I tried one out before. I was in college, in between boyfriends, and drunk at a cabin party. Completely serious! It was a spur of the moment thing to buy. I went off and did my thing. I don't know if it was because I was drunk or I never had sex before to even know what the hell I was doing BUT I didn't dig it. I've never tried it again.
Patrick and I used to watch porn together but it was with his fraternity guys and some of my girls and just as a humor thing when we got trashed. Oooh I remember OG MudBone with a 12 inch penis…memories.
While I enjoy trying new things in the bedroom we've just been having good old fashioned lovin'. I get sore after awhile. I have no idea what it is and it's kinda screwing both of us up to do long sack sessions.
As for the vibrator I like….Think Pink! Race for the O!
LOL! Yay for you~ sounds like it was definitely about time that happened!
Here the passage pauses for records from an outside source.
/-- Enqueues the slot of a message that begins with its byte `at_` (R336): full but for the last, which carries the last
flag. -/
def State.enqueueSlot (s : State) (quiet : Option Nat) (n : Nat) (m : BerthMsg) (at_ : Nat) : State :=
  let b := s.berth n
  let rw := b.cfg.readWidth
  let part := slice m.bytes at_ rw
  let last := if m.bytes.length ≤ at_ + rw then 1 else 0
  let s := s.putSlot n m.cls.toNat last part.length m.producer.toNat m.step 0 part
  s.level quiet n b.occupancy m.step

/-- A slot may be enqueued: a credit is held (tensor) or a slot is free (command, R329; a marked-drop berth keeps its last
slot for a marker, R341). -/
def Berth.room (b : Berth) : Bool :=
  if b.cfg.kindOf = kindTensor then decide (0 < b.credits)
  else decide (b.cfg.kindOf ≠ 0) && decide (b.inRing + b2n (decide (b.cfg.kindOf = kindMarked)) < b.cfg.capacity)

/-- Enqueues the slots of a message from its byte `at_` while there is room (R338, R329): the byte that the next slot
begins with. An amendment may change the read width between two calls (R352), so bytes are counted, not slots. -/
def State.feed (quiet : Option Nat) (n : Nat) (m : BerthMsg) : Nat → Nat → State → Nat × State
  | 0, at_, s => (at_, s)
  | fuel + 1, at_, s =>
    let b := s.berth n
    if at_ < m.bytes.length ∧ b.room then
      let s := if b.cfg.kindOf = kindTensor then s.setBerth n { b with credits := b.credits - 1 } else s
      State.feed quiet n m fuel (at_ + b.cfg.readWidth) (s.enqueueSlot quiet n m at_)
    else (at_, s)

/-- The slots of a message to a marked-drop berth that is then dropped, as they closed (R341): their payloads stand in
the free ring slots behind the newest, as many as leave the last slot free. A slot's header is what publishes it (R333),
so none is written (log entry 65). -/
def State.fillFree (s : State) (n : Nat) (bytes : Bytes) : State :=
  let b := s.berth n
  let c := b.cfg
  (List.range (min (slotsNeeded c bytes) (c.capacity - 1 - b.inRing))).foldl (fun s i =>
    s.ringStore c (c.slotAddr ((b.tail + i) % c.capacity) + 32)
      (padTo c.readWidth (slice bytes (i * c.readWidth) c.readWidth))) s

/-- A message that its berth did not refuse (R329, R336 to R341). A producer on the module that finds no room stalls,
and its message waits behind those that wait already (R337). -/
def State.acceptMessage (s : State) (quiet : Option Nat) (n : Nat) (m : BerthMsg) : State :=
  let b := s.berth n
  let k := slotsNeeded b.cfg m.bytes
  if b.cfg.kindOf = kindMarked then
    if b.inRing + k ≤ b.cfg.capacity - 1 then
      (List.range k).foldl (fun s i => s.enqueueSlot quiet n m (i * b.cfg.readWidth)) s
    else
      let s := (s.fillFree n m.bytes).dropSlots quiet n k m.step
      s.level quiet n b.occupancy m.step
  else if b.waiting = [] then
    let (i, s) := State.feed quiet n m k 0 s
    if i < m.bytes.length then s.modBerth n (fun b => { b with waiting := [{ msg := m, done := i }] }) else s
  else s.setBerth n { b with waiting := b.waiting ++ [{ msg := m, done := 0 }] }

/-- How a write of a message ended. -/
inductive WriteResult where
  | accepted | refused | noCredit
  deriving DecidableEq, Repr

/-- A write of a message to a berth (R335 to R341, R356). The event of a refused event record (class 5) is kept from the
event berth (R356). A message has at least one word (R335): an empty one does nothing. A host session with too few credits is refused whole (R340); so is a write with no credit by a named
producer that is not a unit of the module, for units stall. -/
def State.berthWrite (s : State) (quiet : Option Nat) (n : Nat) (m : BerthMsg) : WriteResult × State :=
  let b := s.berth n
  if m.bytes = [] then (.accepted, s)
  else if s.berthRefuses n m then
    let s := s.setBerth n { b with status := setBit b.status 4 }
    (.refused, s.raiseBerth (if m.cls = 5 then some n else quiet) n 0x7004 (natLe 2 m.producer.toNat))
  else if b.cfg.kindOf = kindTensor ∧ isSession m.producer.toNat ∧ b.credits < slotsNeeded b.cfg m.bytes then
    let s := s.setBerth n { b with status := setBit b.status 2 }
    (.noCredit, s.raiseBerth quiet n 0x7003 (natLe 2 m.producer.toNat))
  else (.accepted, s.acceptMessage quiet n m)

/-! ## Dequeue -/

/-- The slots that a waiting message still needs. -/
def Waiting.left (w : Waiting) (c : BerthCfg) : Nat := slotsNeeded c (w.msg.bytes.drop w.done)

/-- Stalled producers go on, oldest first, while there is room (R337). -/
def State.releaseWaiting (n : Nat) : Nat → State → State
  | 0, s => s
  | fuel + 1, s =>
    let b := s.berth n
    match b.waiting with
    | [] => s
    | w :: rest =>
      let (i, s) := State.feed none n w.msg (w.left b.cfg) w.done s
      if i < w.msg.bytes.length then s.modBerth n (fun b => { b with waiting := { w with done := i } :: rest })
      else State.releaseWaiting n fuel (s.modBerth n (fun b => { b with waiting := rest }))

/-- Credits go back in batches, and any smaller count when the berth is empty (R339); none while an old descriptor stands
whose credits do not count on (R352). -/
def Berth.returnCredits (b : Berth) : Berth :=
  if b.cfg.kindOf ≠ kindTensor ∨ b.old.any (fun o => !o.creditsCarry b.cfg) then b
  else
    let batch := max 1 b.cfg.creditBatch
    let n := if b.occupancy = 0 then b.freed else b.freed / batch * batch
    { b with credits := b.credits + n, freed := b.freed - n }

/-- The old descriptor is released after its last item (R76, R352): a tensor producer whose credits do not count on
receives the new capacity less the occupancy. -/
def State.releaseOld (s : State) (n : Nat) : State :=
  let b := s.berth n
  match b.old with
  | none => s
  | some o =>
    if b.oldItems ≠ 0 then s
    else
      let s := s.setBerth n { b with
        old := none
        credits := if b.cfg.kindOf = kindTensor ∧ !o.creditsCarry b.cfg then b.cfg.capacity - b.occupancy else b.credits
        freed := if o.creditsCarry b.cfg then b.freed else 0 }
      s.raiseBerth none n 0x7007 (natLe 1 b.oldTag.toNat ++ natLe 1 b.tag.toNat)

/-- The oldest item, if any: under the old descriptor while items of the old tag remain. -/
def State.headItem (s : State) (n : Nat) : Option Item :=
  let b := s.berth n
  let c := b.front
  let i := if b.oldItems = 0 then b.head else b.oldHead
  if b.occupancy = 0 ∨ s.rowLocked c.ringSpace (c.slotAddr i) c.slotSize then none
  else
    let h := s.bytes c.ringSpace (c.slotAddr i) c.slotSize
    let bad := s.poisoned c.ringSpace (c.slotAddr i) c.slotSize
    some { cls := leAt h 0 1, flags := leAt h 1 1 ||| (if bad then 4 else 0), valid := leAt h 2 2, tag := leAt h 4 1,
           producer := leAt h 6 2, seq := BitVec.ofNat 64 (leAt h 8 8), step := BitVec.ofNat 64 (leAt h 16 8),
           drops := leAt h 24 4, payload := h.drop 32, slot := i, poisoned := bad }

/-- Takes the oldest item (R346): head, occupancy, credits, level, waiting producers, release of an old descriptor.
A poisoned item sets BTH_STATUS.poisoned and raises 0x7005 (R353); what its consumer then does is the caller's. -/
def State.dequeue (s : State) (n : Nat) : Option Item × State :=
  match s.headItem n with
  | none => (none, s)
  | some it =>
    let b := s.berth n
    let c := b.front
    let b' :=
      if b.oldItems = 0 then { b with head := (b.head + 1) % b.cfg.capacity }
      else { b with oldHead := (b.oldHead + 1) % c.capacity, oldItems := b.oldItems - 1,
                    head := if c.sameRing b.cfg then (b.oldHead + 1) % c.capacity else b.head }
    let b' := { b' with occupancy := b.occupancy - 1, freed := b.freed + Bool.toNat (decide (c.kindOf = kindTensor)),
                        openMarker := if b.occupancy = 1 then false else b.openMarker,
                        status := if it.poisoned then setBit b.status 3 else b.status }
    let s := (s.touch c.via false c.ringSpace (c.slotAddr it.slot) c.slotSize).setBerth n b'.returnCredits
    let s := if it.poisoned then s.raiseBerth none n 0x7005 (natLe 4 it.slot ++ natLe 2 c.consumerId) else s
    let s := s.level none n b.occupancy it.step
    let s := s.releaseOld n
    (some it, State.releaseWaiting n (b.waiting.length + 1) s)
That's funny, I was on Celexa for 5 months before I got pregnant (now 23 weeks) and my Dr never f'ing told me what this would do to my sex drive and/or ability to have an orgasm. Man was I pissed when I figured this out lol I feel your pain. Now being off my medication because I'm pregnant, there are orgasms 'o plenty lol Though sometimes I feel like I'm loosing my mind, I refuse to take anything while pregnant. Perhaps I'll suggest zoloft to my Dr once I'm no longer prego. Btw, Blair, love your log. Good luck with the orgasms!
Blog* lol
This was my first time reading your blog…I saw you on Top Mommy Blogs and was also referred by another blogger…I LOVE your stuff…very honest, real and hilarious! Keep it up!
GO GIRL!
Do you remember that kids show Barbapapa? The father was a huge pink blob? Look here: http://en.wikipedia.org/wiki/Barbapapa
I think you should call your vibrator Barbapapa. The show was, apparently, originally french which makes him even better at orgasms.
Also, Magnifique! on your O. I am, as you know, a fan.